(Stored data entries)
____________________
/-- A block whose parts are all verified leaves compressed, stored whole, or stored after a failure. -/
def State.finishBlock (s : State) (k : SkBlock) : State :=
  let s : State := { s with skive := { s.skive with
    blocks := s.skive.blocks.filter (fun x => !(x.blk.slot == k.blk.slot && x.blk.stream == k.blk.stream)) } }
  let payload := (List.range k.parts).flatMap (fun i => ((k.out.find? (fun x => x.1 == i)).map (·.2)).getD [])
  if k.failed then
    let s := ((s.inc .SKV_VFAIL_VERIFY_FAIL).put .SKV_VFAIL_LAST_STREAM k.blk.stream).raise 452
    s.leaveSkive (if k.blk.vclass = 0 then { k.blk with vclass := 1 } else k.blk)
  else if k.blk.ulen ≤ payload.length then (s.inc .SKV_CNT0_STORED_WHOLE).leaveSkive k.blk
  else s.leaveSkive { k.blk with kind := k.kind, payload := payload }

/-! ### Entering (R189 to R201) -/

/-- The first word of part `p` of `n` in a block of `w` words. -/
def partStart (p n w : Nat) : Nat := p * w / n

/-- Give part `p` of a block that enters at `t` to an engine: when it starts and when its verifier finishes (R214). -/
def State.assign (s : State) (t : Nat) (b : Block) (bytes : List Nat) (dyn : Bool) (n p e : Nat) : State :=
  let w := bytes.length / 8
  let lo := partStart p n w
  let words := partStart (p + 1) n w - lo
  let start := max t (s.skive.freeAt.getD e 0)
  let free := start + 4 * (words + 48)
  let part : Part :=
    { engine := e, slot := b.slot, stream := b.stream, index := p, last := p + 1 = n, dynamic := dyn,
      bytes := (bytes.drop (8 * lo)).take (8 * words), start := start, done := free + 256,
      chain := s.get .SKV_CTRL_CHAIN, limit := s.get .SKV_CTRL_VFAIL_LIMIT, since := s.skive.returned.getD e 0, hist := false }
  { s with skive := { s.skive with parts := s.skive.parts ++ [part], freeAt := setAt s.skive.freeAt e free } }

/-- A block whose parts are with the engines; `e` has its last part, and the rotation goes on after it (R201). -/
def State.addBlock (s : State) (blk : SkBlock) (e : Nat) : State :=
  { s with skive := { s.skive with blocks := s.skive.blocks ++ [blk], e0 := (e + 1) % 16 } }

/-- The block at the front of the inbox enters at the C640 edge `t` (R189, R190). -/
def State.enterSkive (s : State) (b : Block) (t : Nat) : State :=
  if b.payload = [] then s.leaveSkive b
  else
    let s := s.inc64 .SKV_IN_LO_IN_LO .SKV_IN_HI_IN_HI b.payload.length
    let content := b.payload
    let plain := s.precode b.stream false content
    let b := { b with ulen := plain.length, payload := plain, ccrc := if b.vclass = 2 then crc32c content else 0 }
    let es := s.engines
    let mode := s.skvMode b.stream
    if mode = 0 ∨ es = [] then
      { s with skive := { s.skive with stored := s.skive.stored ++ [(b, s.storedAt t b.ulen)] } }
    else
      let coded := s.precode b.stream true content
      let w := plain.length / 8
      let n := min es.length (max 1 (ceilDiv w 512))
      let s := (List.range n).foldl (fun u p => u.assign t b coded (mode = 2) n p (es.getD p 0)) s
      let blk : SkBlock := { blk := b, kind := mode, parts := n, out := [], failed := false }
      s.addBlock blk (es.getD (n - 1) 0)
____________________
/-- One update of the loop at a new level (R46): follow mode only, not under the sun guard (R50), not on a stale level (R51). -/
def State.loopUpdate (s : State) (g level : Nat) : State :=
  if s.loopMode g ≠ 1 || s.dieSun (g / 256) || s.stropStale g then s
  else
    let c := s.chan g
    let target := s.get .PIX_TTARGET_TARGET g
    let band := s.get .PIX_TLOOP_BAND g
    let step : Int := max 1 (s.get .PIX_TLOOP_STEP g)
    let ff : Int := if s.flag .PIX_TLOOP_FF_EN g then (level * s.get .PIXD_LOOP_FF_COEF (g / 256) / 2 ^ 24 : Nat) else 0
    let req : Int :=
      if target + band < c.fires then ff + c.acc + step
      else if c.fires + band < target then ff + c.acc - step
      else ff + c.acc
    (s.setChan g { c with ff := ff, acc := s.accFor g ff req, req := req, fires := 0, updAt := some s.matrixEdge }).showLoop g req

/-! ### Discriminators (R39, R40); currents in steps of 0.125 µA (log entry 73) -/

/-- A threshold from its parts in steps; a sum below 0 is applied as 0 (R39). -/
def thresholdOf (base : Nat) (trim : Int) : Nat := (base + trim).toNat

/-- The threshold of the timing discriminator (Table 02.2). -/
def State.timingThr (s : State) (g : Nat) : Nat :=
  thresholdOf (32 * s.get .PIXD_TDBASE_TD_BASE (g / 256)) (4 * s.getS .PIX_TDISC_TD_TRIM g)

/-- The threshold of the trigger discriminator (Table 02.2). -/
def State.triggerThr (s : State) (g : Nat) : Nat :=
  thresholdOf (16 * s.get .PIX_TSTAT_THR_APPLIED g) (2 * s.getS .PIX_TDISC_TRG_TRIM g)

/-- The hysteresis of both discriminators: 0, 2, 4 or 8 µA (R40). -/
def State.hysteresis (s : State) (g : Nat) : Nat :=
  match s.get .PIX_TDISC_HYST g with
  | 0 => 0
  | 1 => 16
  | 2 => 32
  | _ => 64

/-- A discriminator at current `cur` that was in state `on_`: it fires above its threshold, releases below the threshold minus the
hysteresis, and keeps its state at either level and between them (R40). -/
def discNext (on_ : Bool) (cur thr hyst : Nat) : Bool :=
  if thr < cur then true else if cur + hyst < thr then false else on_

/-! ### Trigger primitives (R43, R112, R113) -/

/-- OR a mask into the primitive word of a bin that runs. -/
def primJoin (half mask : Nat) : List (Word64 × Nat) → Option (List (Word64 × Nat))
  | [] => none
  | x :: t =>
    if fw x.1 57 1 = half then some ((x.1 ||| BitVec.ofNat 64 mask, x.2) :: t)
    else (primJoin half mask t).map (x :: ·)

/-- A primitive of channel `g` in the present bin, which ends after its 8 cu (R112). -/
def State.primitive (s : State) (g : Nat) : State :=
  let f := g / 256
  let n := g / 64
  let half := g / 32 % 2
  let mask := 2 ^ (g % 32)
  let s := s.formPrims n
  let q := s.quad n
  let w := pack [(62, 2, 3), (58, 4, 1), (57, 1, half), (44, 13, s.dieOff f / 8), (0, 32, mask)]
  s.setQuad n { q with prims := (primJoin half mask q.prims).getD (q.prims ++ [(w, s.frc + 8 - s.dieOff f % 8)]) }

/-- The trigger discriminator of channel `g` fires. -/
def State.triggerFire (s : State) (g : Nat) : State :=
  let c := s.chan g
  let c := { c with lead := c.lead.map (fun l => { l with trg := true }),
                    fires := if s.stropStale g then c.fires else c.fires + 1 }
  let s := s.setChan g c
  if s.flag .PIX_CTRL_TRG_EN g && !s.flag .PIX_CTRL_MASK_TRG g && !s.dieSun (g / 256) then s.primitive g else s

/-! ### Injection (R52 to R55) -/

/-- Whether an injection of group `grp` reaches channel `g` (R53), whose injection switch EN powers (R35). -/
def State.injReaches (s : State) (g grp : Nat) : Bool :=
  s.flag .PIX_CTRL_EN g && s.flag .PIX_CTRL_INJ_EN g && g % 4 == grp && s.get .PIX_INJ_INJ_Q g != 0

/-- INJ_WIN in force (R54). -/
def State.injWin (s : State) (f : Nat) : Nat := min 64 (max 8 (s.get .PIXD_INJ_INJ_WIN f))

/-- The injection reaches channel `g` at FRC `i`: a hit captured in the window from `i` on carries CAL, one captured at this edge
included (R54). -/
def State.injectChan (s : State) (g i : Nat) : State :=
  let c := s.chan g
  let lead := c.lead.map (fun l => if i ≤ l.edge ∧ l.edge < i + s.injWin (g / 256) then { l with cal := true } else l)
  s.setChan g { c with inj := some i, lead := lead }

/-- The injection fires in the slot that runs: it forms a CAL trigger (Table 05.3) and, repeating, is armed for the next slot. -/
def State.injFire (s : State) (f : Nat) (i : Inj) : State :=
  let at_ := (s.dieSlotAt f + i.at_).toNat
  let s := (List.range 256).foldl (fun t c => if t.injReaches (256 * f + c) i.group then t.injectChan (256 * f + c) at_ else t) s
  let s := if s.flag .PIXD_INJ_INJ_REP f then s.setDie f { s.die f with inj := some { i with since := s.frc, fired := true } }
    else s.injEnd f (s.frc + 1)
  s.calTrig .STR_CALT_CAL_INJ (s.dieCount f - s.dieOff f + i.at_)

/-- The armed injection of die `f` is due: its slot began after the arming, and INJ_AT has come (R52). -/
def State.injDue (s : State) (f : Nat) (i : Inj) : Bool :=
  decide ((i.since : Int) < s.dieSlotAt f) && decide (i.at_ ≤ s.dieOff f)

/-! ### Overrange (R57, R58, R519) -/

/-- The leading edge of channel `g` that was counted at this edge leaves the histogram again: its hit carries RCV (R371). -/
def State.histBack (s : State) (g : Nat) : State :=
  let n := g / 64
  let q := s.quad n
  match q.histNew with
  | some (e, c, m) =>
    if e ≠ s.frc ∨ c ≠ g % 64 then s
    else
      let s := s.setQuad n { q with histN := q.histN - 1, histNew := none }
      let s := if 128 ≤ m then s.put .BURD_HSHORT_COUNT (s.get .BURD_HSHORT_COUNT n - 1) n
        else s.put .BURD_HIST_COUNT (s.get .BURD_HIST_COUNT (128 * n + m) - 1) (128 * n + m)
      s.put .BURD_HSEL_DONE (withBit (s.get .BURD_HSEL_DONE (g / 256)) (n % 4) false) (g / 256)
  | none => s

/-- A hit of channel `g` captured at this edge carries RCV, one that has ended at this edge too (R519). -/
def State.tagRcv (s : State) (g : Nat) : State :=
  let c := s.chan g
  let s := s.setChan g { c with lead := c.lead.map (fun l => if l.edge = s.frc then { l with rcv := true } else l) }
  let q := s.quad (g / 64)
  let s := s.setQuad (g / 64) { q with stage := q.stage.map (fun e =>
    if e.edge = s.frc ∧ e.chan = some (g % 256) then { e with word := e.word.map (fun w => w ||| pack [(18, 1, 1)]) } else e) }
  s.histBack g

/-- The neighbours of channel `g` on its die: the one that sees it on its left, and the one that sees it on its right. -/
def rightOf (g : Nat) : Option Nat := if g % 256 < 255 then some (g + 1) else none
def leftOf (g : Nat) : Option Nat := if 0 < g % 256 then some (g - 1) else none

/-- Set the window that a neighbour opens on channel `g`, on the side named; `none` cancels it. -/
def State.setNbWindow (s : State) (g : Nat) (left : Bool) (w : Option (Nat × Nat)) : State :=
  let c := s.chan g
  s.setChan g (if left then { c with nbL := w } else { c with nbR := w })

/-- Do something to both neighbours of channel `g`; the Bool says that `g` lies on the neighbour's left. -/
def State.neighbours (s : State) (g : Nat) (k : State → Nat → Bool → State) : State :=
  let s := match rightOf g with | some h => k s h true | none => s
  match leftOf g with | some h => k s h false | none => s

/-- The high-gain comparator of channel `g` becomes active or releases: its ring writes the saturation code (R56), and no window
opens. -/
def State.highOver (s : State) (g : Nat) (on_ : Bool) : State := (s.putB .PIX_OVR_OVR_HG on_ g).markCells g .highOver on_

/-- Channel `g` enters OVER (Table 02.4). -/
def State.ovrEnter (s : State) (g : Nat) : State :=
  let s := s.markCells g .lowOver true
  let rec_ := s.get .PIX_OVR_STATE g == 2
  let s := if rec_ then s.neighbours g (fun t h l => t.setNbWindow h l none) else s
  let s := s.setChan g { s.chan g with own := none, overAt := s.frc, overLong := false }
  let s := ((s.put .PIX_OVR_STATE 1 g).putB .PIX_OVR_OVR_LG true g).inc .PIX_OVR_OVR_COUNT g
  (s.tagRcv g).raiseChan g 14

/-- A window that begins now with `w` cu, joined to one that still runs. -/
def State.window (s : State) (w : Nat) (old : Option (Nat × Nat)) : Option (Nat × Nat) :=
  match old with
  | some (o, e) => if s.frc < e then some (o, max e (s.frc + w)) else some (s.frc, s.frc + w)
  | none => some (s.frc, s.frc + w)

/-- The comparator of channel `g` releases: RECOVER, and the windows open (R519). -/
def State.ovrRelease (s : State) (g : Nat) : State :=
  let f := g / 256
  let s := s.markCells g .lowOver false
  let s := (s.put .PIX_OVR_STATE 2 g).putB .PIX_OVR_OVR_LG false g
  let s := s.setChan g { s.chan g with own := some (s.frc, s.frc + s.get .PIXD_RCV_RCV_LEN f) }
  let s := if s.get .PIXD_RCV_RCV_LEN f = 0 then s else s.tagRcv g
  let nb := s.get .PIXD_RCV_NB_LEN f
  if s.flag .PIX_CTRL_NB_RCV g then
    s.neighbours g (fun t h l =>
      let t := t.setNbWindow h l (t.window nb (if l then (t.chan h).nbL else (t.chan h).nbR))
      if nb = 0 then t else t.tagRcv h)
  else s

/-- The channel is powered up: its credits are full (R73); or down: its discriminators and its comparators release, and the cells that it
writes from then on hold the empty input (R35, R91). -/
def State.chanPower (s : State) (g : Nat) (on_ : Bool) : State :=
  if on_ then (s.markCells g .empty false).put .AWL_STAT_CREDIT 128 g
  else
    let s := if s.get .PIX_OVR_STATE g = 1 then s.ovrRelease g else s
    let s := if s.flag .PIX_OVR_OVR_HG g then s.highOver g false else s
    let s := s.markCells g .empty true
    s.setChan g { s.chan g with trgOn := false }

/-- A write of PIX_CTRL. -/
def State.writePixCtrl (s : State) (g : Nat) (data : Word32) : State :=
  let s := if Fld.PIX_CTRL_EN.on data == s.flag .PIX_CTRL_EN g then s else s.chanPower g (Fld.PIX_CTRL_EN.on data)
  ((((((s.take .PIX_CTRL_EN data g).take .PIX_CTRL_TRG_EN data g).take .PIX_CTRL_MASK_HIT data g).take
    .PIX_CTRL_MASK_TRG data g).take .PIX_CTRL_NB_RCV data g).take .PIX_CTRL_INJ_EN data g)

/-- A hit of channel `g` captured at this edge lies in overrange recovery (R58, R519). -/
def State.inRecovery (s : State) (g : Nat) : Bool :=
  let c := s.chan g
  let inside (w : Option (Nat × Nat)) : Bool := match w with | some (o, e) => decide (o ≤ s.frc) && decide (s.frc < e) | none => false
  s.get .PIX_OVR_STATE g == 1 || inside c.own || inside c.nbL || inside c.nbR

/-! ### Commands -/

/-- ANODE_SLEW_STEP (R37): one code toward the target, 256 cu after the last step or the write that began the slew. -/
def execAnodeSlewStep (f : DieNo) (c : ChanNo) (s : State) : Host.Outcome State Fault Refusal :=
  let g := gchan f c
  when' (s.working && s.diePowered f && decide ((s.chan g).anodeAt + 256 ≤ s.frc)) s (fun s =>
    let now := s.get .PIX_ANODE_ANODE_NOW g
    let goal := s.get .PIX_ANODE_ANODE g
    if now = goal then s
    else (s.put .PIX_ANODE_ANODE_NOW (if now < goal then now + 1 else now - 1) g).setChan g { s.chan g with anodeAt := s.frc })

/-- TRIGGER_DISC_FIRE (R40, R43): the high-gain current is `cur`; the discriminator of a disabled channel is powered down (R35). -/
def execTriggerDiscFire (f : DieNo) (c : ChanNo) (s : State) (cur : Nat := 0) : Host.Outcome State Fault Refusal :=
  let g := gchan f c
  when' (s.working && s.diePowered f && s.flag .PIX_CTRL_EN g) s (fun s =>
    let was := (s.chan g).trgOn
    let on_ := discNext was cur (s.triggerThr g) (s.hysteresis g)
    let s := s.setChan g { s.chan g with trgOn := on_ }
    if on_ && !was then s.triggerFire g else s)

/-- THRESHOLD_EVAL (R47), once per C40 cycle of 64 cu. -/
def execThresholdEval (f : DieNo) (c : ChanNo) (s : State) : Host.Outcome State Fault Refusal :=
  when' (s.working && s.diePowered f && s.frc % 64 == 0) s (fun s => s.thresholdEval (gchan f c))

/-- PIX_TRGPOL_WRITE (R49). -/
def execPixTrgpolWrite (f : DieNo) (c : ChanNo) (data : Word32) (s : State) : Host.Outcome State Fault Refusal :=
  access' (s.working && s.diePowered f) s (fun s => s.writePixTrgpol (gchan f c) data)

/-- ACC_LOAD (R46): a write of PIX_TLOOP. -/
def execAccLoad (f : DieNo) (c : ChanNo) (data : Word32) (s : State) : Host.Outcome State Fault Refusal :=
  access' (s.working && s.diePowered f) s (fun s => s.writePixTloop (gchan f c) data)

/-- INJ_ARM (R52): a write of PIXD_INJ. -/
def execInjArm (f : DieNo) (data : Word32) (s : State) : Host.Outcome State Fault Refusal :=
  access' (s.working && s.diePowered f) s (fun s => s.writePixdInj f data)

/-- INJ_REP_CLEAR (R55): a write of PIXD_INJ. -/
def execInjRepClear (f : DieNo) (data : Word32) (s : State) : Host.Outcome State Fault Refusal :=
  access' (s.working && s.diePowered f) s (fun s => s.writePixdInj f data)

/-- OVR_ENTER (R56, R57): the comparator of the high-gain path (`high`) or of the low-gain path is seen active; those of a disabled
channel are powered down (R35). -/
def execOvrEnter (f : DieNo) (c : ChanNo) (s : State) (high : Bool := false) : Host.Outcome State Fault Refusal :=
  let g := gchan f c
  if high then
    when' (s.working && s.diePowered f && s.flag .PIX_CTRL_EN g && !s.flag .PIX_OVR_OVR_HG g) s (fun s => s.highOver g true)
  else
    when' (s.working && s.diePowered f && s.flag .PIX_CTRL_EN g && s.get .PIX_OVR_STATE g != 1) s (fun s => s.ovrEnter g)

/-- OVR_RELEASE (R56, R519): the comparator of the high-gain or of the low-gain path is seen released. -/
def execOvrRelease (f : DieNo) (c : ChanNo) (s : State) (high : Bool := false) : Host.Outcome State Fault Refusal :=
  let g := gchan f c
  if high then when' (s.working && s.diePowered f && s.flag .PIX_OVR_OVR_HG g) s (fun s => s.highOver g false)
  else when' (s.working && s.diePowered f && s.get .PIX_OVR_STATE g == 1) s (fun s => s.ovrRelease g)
____________________
EXERCISE: Extract from the records above the lines from the one containing "else if c.fires" to the one containing "def discNext (on_", both lines included, exactly as they appear and with nothing else.

SOLUTION FOR THIS TASK:
      else if c.fires + band < target then ff + c.acc - step
      else ff + c.acc
    (s.setChan g { c with ff := ff, acc := s.accFor g ff req, req := req, fires := 0, updAt := some s.matrixEdge }).showLoop g req

/-! ### Discriminators (R39, R40); currents in steps of 0.125 µA (log entry 73) -/

/-- A threshold from its parts in steps; a sum below 0 is applied as 0 (R39). -/
def thresholdOf (base : Nat) (trim : Int) : Nat := (base + trim).toNat

/-- The threshold of the timing discriminator (Table 02.2). -/
def State.timingThr (s : State) (g : Nat) : Nat :=
  thresholdOf (32 * s.get .PIXD_TDBASE_TD_BASE (g / 256)) (4 * s.getS .PIX_TDISC_TD_TRIM g)

/-- The threshold of the trigger discriminator (Table 02.2). -/
def State.triggerThr (s : State) (g : Nat) : Nat :=
  thresholdOf (16 * s.get .PIX_TSTAT_THR_APPLIED g) (2 * s.getS .PIX_TDISC_TRG_TRIM g)

/-- The hysteresis of both discriminators: 0, 2, 4 or 8 µA (R40). -/
def State.hysteresis (s : State) (g : Nat) : Nat :=
  match s.get .PIX_TDISC_HYST g with
  | 0 => 0
  | 1 => 16
  | 2 => 32
  | _ => 64

/-- A discriminator at current `cur` that was in state `on_`: it fires above its threshold, releases below the threshold minus the
hysteresis, and keeps its state at either level and between them (R40). -/
def discNext (on_ : Bool) (cur thr hyst : Nat) : Bool :=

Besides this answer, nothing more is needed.